Furthermore, in S1, the configuration items of the bandwidth and the configuration items of the IOPS are both composed of numbers, the configuration items of the name are composed of english letters and numbers, and the total length of the character string is less than or equal to 12 bits.

Further, the configuration item for increasing the bandwidth in the configuration of the server in S1 further includes that the server performs IO bandwidth limitation according to the set bandwidth size, where the step of performing IO bandwidth limitation by the server according to the set bandwidth size includes:

acquiring a main equipment number and a secondary equipment number of a disk according to a disk path;

confirming a disk device in a system kernel by using the primary device number and the secondary device number;

the read bandwidth and write bandwidth of the disk device are limited.

Further, the encoding the character string in the name and generating the 20-bit hex value in S2 further includes the following steps:

s21, dividing every two character strings in the name from right to left into a group of double character strings, and if the length of the character strings in the name is odd, finally reserving single character strings at high positions;

s22, encoding the single character string into a 3-bit hex value according to a single character encoding table;

s23, encoding the double-character string into a 3-bit hex value by adopting an encoding formula;

s24, combining 3-bit hex values generated by all character strings into a hex value with the length of 18 bits, and supplementing 0 at the front end if the value is less than 18 bits;

s25, supplementing the hex value with 18 bit length to the front end with 2 bit FF value to form the hex value with 20 bit length.

Further, the coding formula is as follows:

the hex value is 3 x the single character hex value of the high character string in the double character string + the single character hex value of the low character string in the double character string.

Further, the formula of the operation of the amplification bit is as follows:

hash＝uint64(c)+(hash<<4)+(hash<<10)–hash。

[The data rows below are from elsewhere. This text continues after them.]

-- ==== Sys2Proof/Tests/Slice0.lean ====
section
/-!
SUPPORT. Tests with expected values from the spec (the encodings of R80 and R86, the vectors T1 to T95 of
95_test_vectors.md, the source's examples E1 to E10), the refusals of `Instr.wf`, and one witness per statement that
has hypotheses.
-/

open Sys2Proof Sys2Proof.Machine

namespace Sys2Proof.Tests

/-- The state after RESET with this word at PC and one STEP taken: the vectors' convention. -/
def run (s : State) (w : Nat) : State := (event .step (s.withFetchWord 16 w)).1

/-- The outcome of that STEP. -/
def outcome (s : State) (w : Nat) : EventOutput := (event .step (s.withFetchWord 16 w)).2

/-- The state after RESET. -/
abbrev s0 : State := State.reset

/-- Bytes of memory set, on top of a state. -/
def poke (s : State) (a : Nat) (bytes : List Byte) : State := { s with mem := s.mem.load a bytes }

/-- The bytes at consecutive addresses. -/
def peek (s : State) (a n : Nat) : List Byte := (List.range n).map fun k => s.readByte (a + k)

/-- The display with these cells lit. -/
def lit (cells : List (Fin 64 × Fin 32)) : Display := cells.foldl (fun d c => d.flip c.1 c.2) Display.clear

/-! ### Well-formedness: the one check, R87 -/

theorem test_wf_sys_refuses_cls_and_ret_words :
    (Instr.sys 0x0E0).wf = false ∧ (Instr.sys 0x0EE).wf = false ∧ (Instr.sys 0x0E1).wf = true := by decide

/-! ### Decode: every constructor's word written out bit by bit (R80, R86) -/

theorem test_decode_control :
    decodeWord 0b0000000011100000 = .ok .cls ∧ decodeWord 0b0000000011101110 = .ok .ret ∧
    decodeWord 0b0001101000110101 = .ok (.jp 0xA35) ∧ decodeWord 0b0010101000110101 = .ok (.call 0xA35) ∧
    decodeWord 0b1011101000110101 = .ok (.jpV0 0xA35) ∧ decodeWord 0b0000101000110101 = .ok (.sys 0xA35) ∧
    decodeWord 0b0000000000000000 = .ok (.sys 0) ∧ decodeWord 0b0000000111100000 = .ok (.sys 0x1E0) := by decide

theorem test_decode_skips :
    decodeWord 0b0011101000110101 = .ok (.seImm 0xA 0x35) ∧ decodeWord 0b0100101000110101 = .ok (.sneImm 0xA 0x35) ∧
    decodeWord 0b0101101000110000 = .ok (.seReg 0xA 3) ∧ decodeWord 0b1001101000110000 = .ok (.sneReg 0xA 3) ∧
    decodeWord 0b1110101010011110 = .ok (.skp 0xA) ∧ decodeWord 0b1110101010100001 = .ok (.sknp 0xA) := by decide

theorem test_decode_alu :
    decodeWord 0b0110101000110101 = .ok (.ldImm 0xA 0x35) ∧ decodeWord 0b0111101000110101 = .ok (.addImm 0xA 0x35) ∧
    decodeWord 0b1000101000110000 = .ok (.ldReg 0xA 3) ∧ decodeWord 0b1000101000110001 = .ok (.or 0xA 3) ∧
    decodeWord 0b1000101000110010 = .ok (.and 0xA 3) ∧ decodeWord 0b1000101000110011 = .ok (.xor 0xA 3) ∧
    decodeWord 0b1000101000110100 = .ok (.addReg 0xA 3) ∧ decodeWord 0b1000101000110101 = .ok (.sub 0xA 3) ∧
    decodeWord 0b1000101000110110 = .ok (.shr 0xA 3) ∧ decodeWord 0b1000101000110111 = .ok (.subn 0xA 3) ∧
    decodeWord 0b1000101000111110 = .ok (.shl 0xA 3) ∧ decodeWord 0b1100101000110101 = .ok (.rnd 0xA 0x35) := by
  decide

theorem test_decode_index_and_memory :
    decodeWord 0b1010101000110101 = .ok (.ldI 0xA35) ∧ decodeWord 0b1111101000011110 = .ok (.addI 0xA) ∧
    decodeWord 0b1111101000101001 = .ok (.ldF 0xA) ∧ decodeWord 0b1111101000110011 = .ok (.ldB 0xA) ∧
    decodeWord 0b1111101001010101 = .ok (.stRegs 0xA) ∧ decodeWord 0b1111101001100101 = .ok (.ldRegs 0xA) := by decide

theorem test_decode_display_and_timers :
    decodeWord 0b1101101000110101 = .ok (.drw 0xA 3 5) ∧ decodeWord 0b1111101000000111 = .ok (.ldVxDt 0xA) ∧
    decodeWord 0b1111101000001010 = .ok (.ldVxK 0xA) ∧ decodeWord 0b1111101000010101 = .ok (.ldDtVx 0xA) ∧
    decodeWord 0b1111101000011000 = .ok (.ldStVx 0xA) := by decide

/-- T80 to T84 and the two short byte strings. -/
theorem test_decode_rejects_by_name :
    decodeWord 0x5121 = .error (.unmatchedFamily5 0x5121) ∧ decodeWord 0x8128 = .error (.unmatchedFamily8 0x8128) ∧
    decodeWord 0x812F = .error (.unmatchedFamily8 0x812F) ∧ decodeWord 0x9125 = .error (.unmatchedFamily9 0x9125) ∧
    decodeWord 0xE19F = .error (.unmatchedFamilyE 0xE19F) ∧ decodeWord 0xE1A0 = .error (.unmatchedFamilyE 0xE1A0) ∧
    decodeWord 0xF1FF = .error (.unmatchedFamilyF 0xF1FF) ∧ decodeWord 0xF175 = .error (.unmatchedFamilyF 0xF175) ∧
    decode [] = .error .tooShort ∧ decode [0x12] = .error .tooShort := by decide

/-- The word the table numbers is the word the decoder reads: 0x8014, the source's ADD V0, V1. -/
theorem test_decode_table_word :
    decodeTableWord 16 0x8014 = some (.addReg 0 1) ∧ decodeTableWord 16 0x00EE = some .ret ∧
    decodeTableWord 16 0x5121 = none := by decide

/-! ### Control transfer: T1 to T9, T85, T86 -/

theorem test_T1_T3_sys : run s0 0x0345 = { s0.withFetchWord 16 0x0345 with pc := 0x202 } ∧
    (run { s0 with disp := lit [(5, 0)] } 0x01E0).disp.cell 5 0 = true := by decide

theorem test_T4_jp : (run { s0 with pc := 0x206 } 0x1208).pc = 0x208 ∧ (run s0 0x1201).pc = 0x201 := by decide

theorem test_T6_call : (run { s0 with pc := 0x204 } 0x220A).stack = [0x206] ∧
    (run { s0 with pc := 0x204 } 0x220A).pc = 0x20A := by decide

theorem test_T86_call_full :
    outcome { s0 with pc := 0x300, stack := [0x302, 0x202], params := { stackDepth := some 2, fontBase := 0 } } 0x2400
      = .fault (.stackOverflow 0x300 0x2400) ∧
    (run { s0 with pc := 0x300, stack := List.replicate 16 0x202, params := { stackDepth := none, fontBase := 0 } }
      0x2400).stack = 0x302 :: List.replicate 16 0x202 := by decide

theorem test_T7_ret : (run { s0 with pc := 0x212, stack := [0x206] } 0x00EE).pc = 0x206 ∧
    (run { s0 with pc := 0x212, stack := [0x206] } 0x00EE).stack = [] := by decide

theorem test_T85_ret_empty : outcome { s0 with pc := 0x20E } 0x00EE = .fault (.stackUnderflow 0x20E 0x00EE) ∧
    (run { s0 with pc := 0x20E } 0x00EE).pc = 0x210 := by decide

theorem test_T8_T9_jpV0 : (run (s0.setV 0 0x04) 0xB300).pc = 0x304 ∧ (run (s0.setV 0 0xFF) 0xBFFF).pc = 0x10FE := by
  decide

/-! ### Skips: T10 to T19, T70 to T74 -/

theorem test_T10_seImm : (run (s0.setV 3 0x42) 0x3342).pc = 0x204 ∧ (run (s0.setV 3 0x42) 0x3343).pc = 0x202 := by
  decide

theorem test_T19_skip_past_memory : (run { s0 with pc := 0xFFC } 0x3000).pc = 0x1000 := by decide

theorem test_T12_sneImm : (run (s0.setV 3 0x42) 0x4342).pc = 0x202 ∧ (run (s0.setV 3 0x42) 0x4343).pc = 0x204 := by
  decide

theorem test_T14_seReg : (run ((s0.setV 1 9).setV 2 9) 0x5120).pc = 0x204 ∧
    (run ((s0.setV 1 9).setV 2 8) 0x5120).pc = 0x202 ∧ (run (s0.setV 0xA 7) 0x5AA0).pc = 0x204 := by decide

theorem test_T16_sneReg : (run ((s0.setV 1 9).setV 2 9) 0x9120).pc = 0x202 ∧
    (run ((s0.setV 1 9).setV 2 8) 0x9120).pc = 0x204 ∧ (run (s0.setV 0xA 7) 0x9AA0).pc = 0x202 := by decide

theorem test_T70_T74_skp : (run { s0.setV 1 7 with keys := 0x0080 } 0xE19E).pc = 0x204 ∧
    (run (s0.setV 1 7) 0xE19E).pc = 0x202 ∧ (run { s0.setV 1 0x17 with keys := 0x0080 } 0xE19E).pc = 0x204 := by
  decide

theorem test_T72_T74_sknp : (run { s0.setV 1 7 with keys := 0x0080 } 0xE1A1).pc = 0x202 ∧
    (run (s0.setV 1 7) 0xE1A1).pc = 0x204 ∧ (run { s0.setV 1 0xF7 with keys := 0x0080 } 0xE1A1).pc = 0x202 := by
  decide

/-! ### Loads and ALU: T20 to T49 -/

theorem test_T20_ldImm : (run s0 0x6A2B).getV 0xA = 0x2B ∧ (run s0 0x6F07).getV 0xF = 0x07 := by decide

theorem test_T22_addImm : (run ((s0.setV 1 0xFE).setV 15 0x55) 0x7105).getV 1 = 0x03 ∧
    (run ((s0.setV 1 0xFE).setV 15 0x55) 0x7105).getV 15 = 0x55 ∧ (run (s0.setV 15 0xFF) 0x7F01).getV 15 = 0 := by
  decide

theorem test_T24_ldReg : (run (s0.setV 2 0x55) 0x8120).getV 1 = 0x55 := by decide

theorem test_T25_or : (run (((s0.setV 1 0xF0).setV 2 0x0F).setV 15 0x55) 0x8121).getV 1 = 0xFF ∧
    (run (((s0.setV 1 0xF0).setV 2 0x0F).setV 15 0x55) 0x8121).getV 15 = 0x55 := by decide

theorem test_T26_and : (run ((s0.setV 1 0xF0).setV 2 0x3C) 0x8122).getV 1 = 0x30 := by decide

theorem test_T27_xor : (run ((s0.setV 1 0xF0).setV 2 0x3C) 0x8123).getV 1 = 0xCC ∧
    (run (s0.setV 1 0xF0) 0x8113).getV 1 = 0 := by decide

theorem test_T29_T30_addReg :
    (run (((s0.setV 0 0x0A).setV 1 5).setV 15 0x55) 0x8014).v = ((s0.setV 0 0x0F).setV 1 5).v ∧
    (run ((s0.setV 0 0xFF).setV 1 1) 0x8014).v = ((s0.setV 1 1).setV 15 1).v := by decide

theorem test_T40_T43_addReg_vf : (run ((s0.setV 15 0xF0).setV 1 0x20) 0x8F14).getV 15 = 0x10 ∧
    (run ((s0.setV 1 0xFF).setV 15 1) 0x81F4).v = (s0.setV 15 1).v ∧ (run (s0.setV 15 0x81) 0x8FF4).getV 15 = 2 := by
  decide

theorem test_T32_T34_sub : (run ((s0.setV 0 0x0A).setV 1 5) 0x8015).v = (((s0.setV 0 5).setV 1 5).setV 15 1).v ∧
    (run (((s0.setV 0 5).setV 1 0x0A).setV 15 1) 0x8015).v = ((s0.setV 0 0xFB).setV 1 0x0A).v ∧
    (run ((s0.setV 0 7).setV 1 7) 0x8015).getV 15 = 1 := by decide

theorem test_T44_T46_sub_vf : (run ((s0.setV 15 5).setV 1 0x0A) 0x8F15).getV 15 = 0xFB ∧
    (run ((s0.setV 1 0x0A).setV 15 0x0B) 0x81F5).v = (s0.setV 1 0xFF).v ∧ (run (s0.setV 15 0x33) 0x8FF5).getV 15 = 0 := by
  decide

theorem test_T35_T36_shr :
    (run ((s0.setV 1 0xAA).setV 2 5) 0x8126).v = (((s0.setV 1 2).setV 2 5).setV 15 1).v ∧
    (run ((s0.setV 1 4).setV 15 1) 0x8116).v = (s0.setV 1 2).v := by decide

theorem test_T47_shr_vf : (run (s0.setV 1 5) 0x8F16).getV 15 = 2 ∧
    (run (s0.setV 15 3) 0x81F6).v = ((s0.setV 1 1).setV 15 1).v := by decide

theorem test_T37_subn : (run ((s0.setV 0 5).setV 1 0x0A) 0x8017).v = (((s0.setV 0 5).setV 1 0x0A).setV 15 1).v ∧
    (run (((s0.setV 0 0x0A).setV 1 5).setV 15 1) 0x8017).v = ((s0.setV 0 0xFB).setV 1 5).v := by decide

theorem test_T48_subn_vf : (run ((s0.setV 15 5).setV 1 0x0A) 0x8F17).getV 15 = 5 ∧
    (run ((s0.setV 1 5).setV 15 3) 0x81F7).v = (s0.setV 1 0xFE).v := by decide

theorem test_T38_shl : (run ((s0.setV 1 0xAA).setV 2 0x81) 0x812E).v = (((s0.setV 1 2).setV 2 0x81).setV 15 1).v ∧
    (run ((s0.setV 2 0x40).setV 15 1) 0x812E).v = ((s0.setV 1 0x80).setV 2 0x40).v := by decide

theorem test_T49_shl_vf : (run (s0.setV 1 0x81) 0x8F1E).getV 15 = 2 ∧
    (run (s0.setV 15 0x80) 0x81FE).v = (s0.setV 15 1).v := by decide

/-- T39: the byte drawn is free, so the masking and the consumed draw are tested, not a value. -/
theorem test_T39_rnd (r : Byte) : Config.randomByte 0 0 = r →
    ∃ t, exec (.rnd 0 0x0F) s0 = .next t ∧ t.getV 0 = r &&& 0x0F ∧ t.rng.draws = 1 := by
  rintro rfl
  exact ⟨_, rfl, rfl, rfl⟩

/-! ### Address register and memory: T50 to T59 -/

theorem test_T50_ldI : (run s0 0xA300).i = 0x300 ∧ (run s0 0xAFFF).i = 0xFFF := by decide

theorem test_T51_T52_addI : (run { (s0.setV 3 5).setV 15 0x55 with i := 0xFFE } 0xF31E).i = 0x1003 ∧
    (run { (s0.setV 3 5).setV 15 0x55 with i := 0xFFE } 0xF31E).getV 15 = 0x55 ∧
    (run { s0.setV 3 1 with i := 0xFFFF } 0xF31E).i = 0 := by decide

theorem test_T53_ldF : (run (s0.setV 2 7) 0xF229).i = 0x23 ∧ (run (s0.setV 2 0x3A) 0xF229).i = 0x32 ∧
    (run { s0.setV 2 7 with params := { stackDepth := some 16, fontBase := 0x050 } } 0xF229).i = 0x73 := by
  decide

theorem test_T54_ldB : peek (run { s0.setV 0 0xEA with i := 0x300 } 0xF033) 0x300 3 = [2, 3, 4] ∧
    peek (run { s0.setV 0 0xFF with i := 0x300 } 0xF033) 0x300 3 = [2, 5, 5] := by decide
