-- ==== Sys2Proof/Tests/Slice0.lean ====
section
/-! SUPPORT. The model's own tests. Every expected value is taken from spec/95_test_vectors.md (the section is named beside
the test) or written out by hand from the rule named; then one witness per statement that has hypotheses. -/

namespace Sys2Proof.Tests

open Sys2Proof Sys2Proof.Machine

/-! ## Helpers -/

/-- An instance of variant `v`, reference parameters, holding the given words and cursors. -/
def holding (v : Variant) (words : List Word) (cursors : List Cursor := []) : State :=
  { State.resetOf (referenceBuild v) with block := { words := words, cursors := cursors } }

/-- An instance of variant 6 of the given kind. -/
def romuHolding (kind : RomuKind) (words : List Word) : State :=
  { holding .romu words with build := { referenceBuild .romu with romuKind := kind } }

/-- The block and the response one command leaves. -/
def result (i : Instr) (s : State) : Option (Block × Option Response) :=
  match exec i s with
  | .next t => some (t.block, t.rsp)
  | .fault _ => none
  | .refused _ => none

/-- A command that ends with OK: the words and cursors it leaves, and its data. -/
def okWith (words : List Word) (data : Word) (cursors : List Cursor := []) : Option (Block × Option Response) :=
  some ({ words := words, cursors := cursors }, okResponse data)

/-- A command turned away: the block as it was, the status, data 0. -/
def turnedAway (s : State) (x : Status) : Option (Block × Option Response) :=
  some (s.block, some { status := x, data := 0 })

/-- The block and the response one step leaves. -/
def stepResult (s : State) : Option (Block × Option Response) :=
  match step s with
  | .next t => some (t.block, t.rsp)
  | .fault _ => none
  | .refused _ => none

/-- The golden state of RNGGO §8 on variant 2. -/
def golden : State := holding .rsx256 [1, 2, 3, 4]

/-! ## Well-formedness (30_encoding.md R72, R73) -/

/-- An index that does not fit its seven bits is refused; the largest that fits is not. -/
theorem test_wf_refuses_an_index_of_eight_bits :
    (Instr.loadState 128 0).wf = false ∧ (Instr.readState 128).wf = false ∧
    (Instr.loadState 127 0).wf = true ∧ (Instr.readState 127).wf = true := by decide

/-! ## Decoding: words written out from the fields of R72, `op[79:76] rsv[75:71] idx[70:64] arg[63:0]` -/

theorem test_decode_seed :
    decode 0b0001_00000_0000000_1000000000000000000000000000000000000000000000000000000000000101#80 =
      .ok (.seed 0x8000000000000005) := by decide
theorem test_decode_nextU64 :
    decode 0b0010_00000_0000000_0000000000000000000000000000000000000000000000000000000000000000#80 = .ok .nextU64 := by
  decide
theorem test_decode_nextI63 :
    decode 0b0011_00000_0000000_0000000000000000000000000000000000000000000000000000000000000000#80 = .ok .nextI63 := by
  decide
theorem test_decode_nextU32 :
    decode 0b0100_00000_0000000_0000000000000000000000000000000000000000000000000000000000000000#80 = .ok .nextU32 := by
  decide
theorem test_decode_jump :
    decode 0b0101_00000_0000000_0000000000000000000000000000000000000000000000000000000000000000#80 = .ok .jump := by
  decide
theorem test_decode_longJump :
    decode 0b0110_00000_0000000_0000000000000000000000000000000000000000000000000000000000000000#80 = .ok .longJump := by
  decide
theorem test_decode_loadState :
    decode 0b0111_00000_1000001_0000000000000000000000000000000000000000000000000000000000011111#80 =
      .ok (.loadState 65 31) := by decide
theorem test_decode_readState :
    decode 0b1000_00000_1000000_0000000000000000000000000000000000000000000000000000000000000000#80 =
      .ok (.readState 64) := by decide

/-- The illegal words of 95_test_vectors.md 2.2, each with the field that makes it so. -/
theorem test_decode_illegal_words :
    decode 0x00000000000000000000 = .error .undefinedOp ∧
    decode 0x90000000000000000000 = .error .undefinedOp ∧
    decode 0xf0000000000000000000 = .error .undefinedOp ∧
    decode 0x20000000000000000001 = .error .argNotZero ∧
    decode 0x20010000000000000000 = .error .idxNotZero ∧
    decode 0x10800000000000000000 = .error .reservedNotZero ∧
    decode 0x10010000000000000000 = .error .idxNotZero ∧
    decode 0x70800000000000000005 = .error .reservedNotZero ∧
    decode 0x50000000000000000001 = .error .argNotZero ∧
    decode 0x80640000000000000001 = .error .argNotZero := by decide

/-- The encoder gives the words of 95_test_vectors.md 2.2 and Part 3. -/
theorem test_encode_words :
    [Instr.seed 0xffffffffffffffff, .nextU64, .nextI63, .nextU32, .jump, .longJump, .loadState 64 0x45,
        .readState 3].map encode =
      [0x1000ffffffffffffffff, 0x20000000000000000000, 0x30000000000000000000, 0x40000000000000000000,
        0x50000000000000000000, 0x60000000000000000000, 0x70400000000000000045, 0x80030000000000000000] := by decide

/-- The seed of 95_test_vectors.md 2.9 on the kinds of variant 6 with four and with two words. -/
theorem test_seed_romu_kinds :
    result (.seed 0) (romuHolding .quad [0, 0, 0, 0]) =
      okWith [0xe220a8397b1dcdaf, 0x6e789e6aa1b965f4, 0x06c45d188009454f, 0xf88bb8a8724c81ec] 0 ∧
    result (.seed 0) (romuHolding .duo [0, 0]) = okWith [0xe220a8397b1dcdaf, 0x6e789e6aa1b965f4] 0 := by decide +kernel

/-- A number of more than 80 bits is no command word; only the low `nbits` bits count. -/
theorem test_decodeTableWord :
    decodeTableWord 80 0x70030000000000000004 = some (.loadState 3 4) ∧
    decodeTableWord 80 0 = none ∧
    decodeTableWord 88 (2 ^ 80) = none := by decide

/-! ## The primitives (95_test_vectors.md 2.1) -/

theorem test_mul64x64 :
    mul64x64 0xffffffffffffffff 0xffffffffffffffff = (0xfffffffffffffffe, 1) ∧
    mul64x64 0x8000000000000000 2 = (1, 0) ∧
    mul64x64 0x123456789abcdef0 0x0fedcba987654321 = (0x0121fa00ad77d742, 0x2236d88fe5618cf0) := by decide

theorem test_add64c :
    add64c 0xffffffffffffffff 1 = (0, true) ∧
    add64c 0xffffffffffffffff 0xffffffffffffffff = (0xfffffffffffffffe, true) ∧
    add64c3 0xffffffffffffffff 0xffffffffffffffff true = (0xffffffffffffffff, true) := by decide

theorem test_rotates :
    rotl64 10 7 = 1280 ∧ rotl64 0x8000000000000000 1 = 1 ∧ rotl64 1 45 = 0x0000200000000000 ∧
    rotl64 0x123456789abcdef0 0 = 0x123456789abcdef0 ∧ rotr32 0x80000001 0 = 0x80000001 ∧
    rotr32 0x00004000 1 = 0x00002000 ∧ rotr32 0x00040000 16 = 4 := by decide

further, the step of converting the operation result into a 32-ary number in S4, and performing block coding to regenerate a new 12-bit string includes the following steps:

s41, converting the operation result into a 32-system numerical value by using a 32-system definition;

s42, acquiring the first 8-bit 32-system code in the 32-system numerical value;

s43, splitting the 8-bit 32-system code into 4 groups of 2-bit 32-system codes, and converting each group of 2-bit 32-system codes into 3-bit hex values by using a coding formula;

s44, converting the 4 groups of 32-bit system numerical values into hex values and recombining into a new 12-bit string.

Further, the combining the new 12-bit string and the 20-bit hex value as the globally unique name of the disk in S5 (wwn) includes the client re-defining the globally unique name of the disk using the device manager, and combining the new 12-bit string and the 20-bit hex value as the globally unique name of the disk.

Further, the client multipath software uses a globally unique name (wwn) as the unique identifier for the disk.

Further, the step of reversely resolving the globally unique name of the disk by the client in S6, and using the resolved globally unique identifier (NGUID) as the name of the disk includes:

s61, the client configures multi-path software to reversely analyze the global unique name (wwn) to obtain the hex value of the MAC address and the 18-bit hex value of the disk name;

s62, reversely analyzing the 18-bit hex values of the disk names, and splitting the 18-bit hex values into 6 groups of 3-bit hex values according to the 3-bit group;

and S63, analyzing the 3-bit hex value, and combining all the character strings obtained by analysis to obtain the name of the disk.

The invention has the beneficial effects that:

(1) the invention increases the limitation of IOPS and bandwidth on the disk, and the users can perform resource isolation of storage performance, thereby ensuring the reliability of the resources of each user in a multi-user scene; the resource performance of a single user is not interfered by other users.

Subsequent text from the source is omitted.